▶ Instructions for the task
Please reproduce exactly the lines that begin the listing below, up to and including the line where "def realSeg (sel" occurs.

▶ Extracted material
/-- The state after DescLookup(sel). -/
def State.afterLookup (s : State) (sel : Word) : State := s.afterWords (s.descWords sel)

/-- DescLookup, with the exception its failure raises. -/
def lookup (sel : Word) (a : Abort) : M Desc := do
  let s ← get
  set (s.afterLookup sel)
  match s.descLookup sel with
  | some d => return d
  | none => raise a

/-- SetAccessed(D) (R110, D6). -/
def setAccessed (d : Desc) : M Unit := modify fun s => s.setMem8 (d.addr + 5) (d.ar ||| 0x01)

/-- The data-access rule of R112: data and non-conforming code need CPL ≤ DPL and RPL ≤ DPL. -/
def Desc.dataAccess (d : Desc) (cpl rpl : BitVec 2) : Bool :=
  d.conforming || (rpl.ule d.dpl && cpl.ule d.dpl)

/-! ### Loading segment registers (20_memory.md R150 to R155) -/

/-- A real-mode load: the cache that holds selector `sel` (R150; 10_state.md R45). -/
def realSeg (sel : Word) : SegCache := SegCache.real sel (sel.setWidth 24 <<< 4)

/-- LoadData(S, sel) (R151). -/
def loadData (r : SegReg) (sel : Word) : M Unit := do
  if selNull sel then modify fun s => s.setSeg r { s.seg r with sel := sel, valid := false }
  else do
    let d ← lookup sel (.gp (selError sel))
    let s ← get
    require (d.isData || (d.isCode && d.readable)) (.gp (selError sel))
    require (d.dataAccess s.cpl (selRpl sel)) (.gp (selError sel))
    require d.present (.np (selError sel))
    setAccessed d
    modify fun s => s.setSeg r (d.cache sel)

/-- LoadSS(sel) (R152). -/
def loadSS (sel : Word) : M Unit := do
  require (!selNull sel) (.gp 0)
  let d ← lookup sel (.gp (selError sel))
  let s ← get
  require (selRpl sel == s.cpl) (.gp (selError sel))
  require (d.isData && d.writable) (.gp (selError sel))
  require (d.dpl == s.cpl) (.gp (selError sel))
  require d.present (.ss (selError sel))
  setAccessed d
  modify fun s => { s with ss := d.cache sel }

/-- LoadSeg(S, sel) (R150); never CS. -/
def loadSeg (r : SegReg) (sel : Word) : M Unit := do
  let s ← get
  if s.pe then (if r = .ss then loadSS sel else loadData r sel)
  else modify fun s => s.setSeg r (realSeg sel)

/-- LoadLDTR(sel) (R154). -/
def loadLDTR (sel : Word) : M Unit := do
  if selNull sel then modify fun s => { s with ldtr := { s.ldtr with sel := sel, valid := false } }
  else do
    require (!selLocal sel) (.gp (selError sel))
    let d ← lookup sel (.gp (selError sel))
    require (d.isControl 2) (.gp (selError sel))
    require d.present (.np (selError sel))
    modify fun s => { s with ldtr := ⟨sel, d.base, d.limit, true⟩ }

/-- LoadTR(sel) (R155, D11). -/
def loadTR (sel : Word) : M Unit := do
  require (!selNull sel) (.gp 0)
  require (!selLocal sel) (.gp (selError sel))
  let d ← lookup sel (.gp (selError sel))
  require (d.isControl 1) (.gp (selError sel))
  require d.present (.np (selError sel))
  modify fun s => { s.setMem8 (d.addr + 5) (d.ar ||| 0x02) with tr := ⟨sel, d.base, d.limit, true⟩ }

/-! ### Transfers of control (43_control_transfer.md) -/

/-- A taken transfer within CS: IP changes and the queues are discarded (10_state.md R70). -/
def State.jump (s : State) (ip : Word) : State := { s with ip := ip, ipPast := false, stale := [] }

/-- A taken transfer is complete: what it stored itself is in memory before the next fetch (20_memory.md R166). -/
def flush : M Unit := modify fun s => { s with stale := [] }

/-- NearTransfer(t) (R340): in Protected Mode the target must be inside the code segment. -/
def nearTransfer (t : Word) : M Unit := do
  let s ← get
  require (!s.pe || decide (t.toNat ≤ s.cs.limit.toNat)) (.gp 0)
  modify fun s => s.jump t

/-- RealFar(sel, off) (R369). -/
def State.realFar (s : State) (sel off : Word) : State :=
  { s with cs := { s.cs with sel := sel, base := sel.setWidth 24 <<< 4 } }.jump off

/-- A selector with its RPL replaced. -/
def withRpl (sel : Word) (rpl : BitVec 2) : Word := (sel &&& 0xFFFC) ||| rpl.setWidth 16

/-- LoadCS(sel, D, cpl) and IP ← off (R376). -/
def loadCS (sel : Word) (d : Desc) (cpl : BitVec 2) (off : Word) : M Unit := do
  setAccessed d
  modify fun s => { s with cs := d.cache (withRpl sel cpl), cpl := cpl }.jump off

/-- Load SS with a checked descriptor, and SP. -/
def commitStack (sel : Word) (d : Desc) (sp : Word) : M Unit := do
  setAccessed d
  modify fun s => { s with ss := d.cache sel }.setReg16 .sp sp

/-- The privilege of a code segment entered at the current level: conforming DPL ≤ CPL, otherwise DPL = CPL. -/
def Desc.codeAt (d : Desc) (cpl : BitVec 2) : Bool :=
  if d.conforming then d.dpl.ule cpl else d.dpl == cpl

/-- InnerStack(n, ext) (R384, D20). -/
def innerStack (n : BitVec 2) (ext : Word) : M (Word × Word × Desc) := do
  let s ← get
  require (s.tr.valid && decide (4 * n.toNat + 5 ≤ s.tr.limit.toNat)) (.ts (selError s.tr.sel + ext))
  let sp ← load16 (s.tr.base + 2 + 4 * n.setWidth 24)
  let ss ← load16 (s.tr.base + 4 + 4 * n.setWidth 24)
  require (!selNull ss) (.ts ext)
  let d ← lookup ss (.ts (selError ss + ext))
  require (selRpl ss == n) (.ts (selError ss + ext))
  require (d.dpl == n) (.ts (selError ss + ext))
  require (d.isData && d.writable) (.ts (selError ss + ext))
  require d.present (.ss (selError ss + ext))
  return (ss, sp, d)

/-- Revalidate(S) (R385, D24). -/
def State.revalidate (s : State) (r : SegReg) : State :=
  let c := s.seg r
  let inTable := match s.tableOf c.sel with
    | none => false
    | some t => decide ((selOffset c.sel).toNat + 7 ≤ t.limit.toNat)
  let code := c.ar.getLsbD 3
  let dpl : BitVec 2 := c.ar.extractLsb' 5 2
  let typeOk := c.ar.getLsbD 4 && (!code || c.ar.getLsbD 1)
  let privOk := (code && c.ar.getLsbD 2) || (s.cpl.ule dpl && (selRpl c.sel).ule dpl)
  if !c.valid then s
  else if inTable && typeOk && privOk then s
  else s.setSeg r { c with sel := 0x0000, ar := 0x00, valid := false }

/-! ### The task switch (43_control_transfer.md R392 to R394) -/

/-- What switches tasks (R392). -/
inductive SwitchKind where
  | jmp | call | int | iret
  deriving DecidableEq, Repr

/-- `nesting` of R392: CALL and INT. -/
def SwitchKind.nesting : SwitchKind → Bool
  | .call | .int => true
  | .jmp | .iret => false

/-- Step 4: save the outgoing task. -/
def State.saveTask (s : State) (kind : SwitchKind) (ip : Word) : State :=
  let b := s.tr.base
  let f := if kind = .iret then s.flags.set .nt false else s.flags
  let s := s.setMem16 (b + 14) ip
  let s := s.setMem16 (b + 16) f.word
  let s := s.setMem16 (b + 18) s.gpr.ax
  let s := s.setMem16 (b + 20) s.gpr.cx
  let s := s.setMem16 (b + 22) s.gpr.dx
  let s := s.setMem16 (b + 24) s.gpr.bx
  let s := s.setMem16 (b + 26) s.gpr.sp
  let s := s.setMem16 (b + 28) s.gpr.bp
  let s := s.setMem16 (b + 30) s.gpr.si
  let s := s.setMem16 (b + 32) s.gpr.di
  let s := s.setMem16 (b + 34) s.es.sel
  let s := s.setMem16 (b + 36) s.cs.sel
  let s := s.setMem16 (b + 38) s.ss.sel
  s.setMem16 (b + 40) s.ds.sel

/-- Step 5: the back link, or the outgoing task's busy bit. -/
def State.linkTask (s : State) (kind : SwitchKind) (n : Desc) : State :=
  if kind.nesting then s.setMem16 n.base s.tr.sel
  else
    let a := s.gdtr.base + (selOffset s.tr.sel).setWidth 24 + 5
    (s.after8 a).setMem8 a (s.mem8 a &&& 0xFD)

▶ Task output
/-- The state after DescLookup(sel). -/
def State.afterLookup (s : State) (sel : Word) : State := s.afterWords (s.descWords sel)

/-- DescLookup, with the exception its failure raises. -/
def lookup (sel : Word) (a : Abort) : M Desc := do
  let s ← get
  set (s.afterLookup sel)
  match s.descLookup sel with
  | some d => return d
  | none => raise a

/-- SetAccessed(D) (R110, D6). -/
def setAccessed (d : Desc) : M Unit := modify fun s => s.setMem8 (d.addr + 5) (d.ar ||| 0x01)

/-- The data-access rule of R112: data and non-conforming code need CPL ≤ DPL and RPL ≤ DPL. -/
def Desc.dataAccess (d : Desc) (cpl rpl : BitVec 2) : Bool :=
  d.conforming || (rpl.ule d.dpl && cpl.ule d.dpl)

/-! ### Loading segment registers (20_memory.md R150 to R155) -/

/-- A real-mode load: the cache that holds selector `sel` (R150; 10_state.md R45). -/
def realSeg (sel : Word) : SegCache := SegCache.real sel (sel.setWidth 24 <<< 4)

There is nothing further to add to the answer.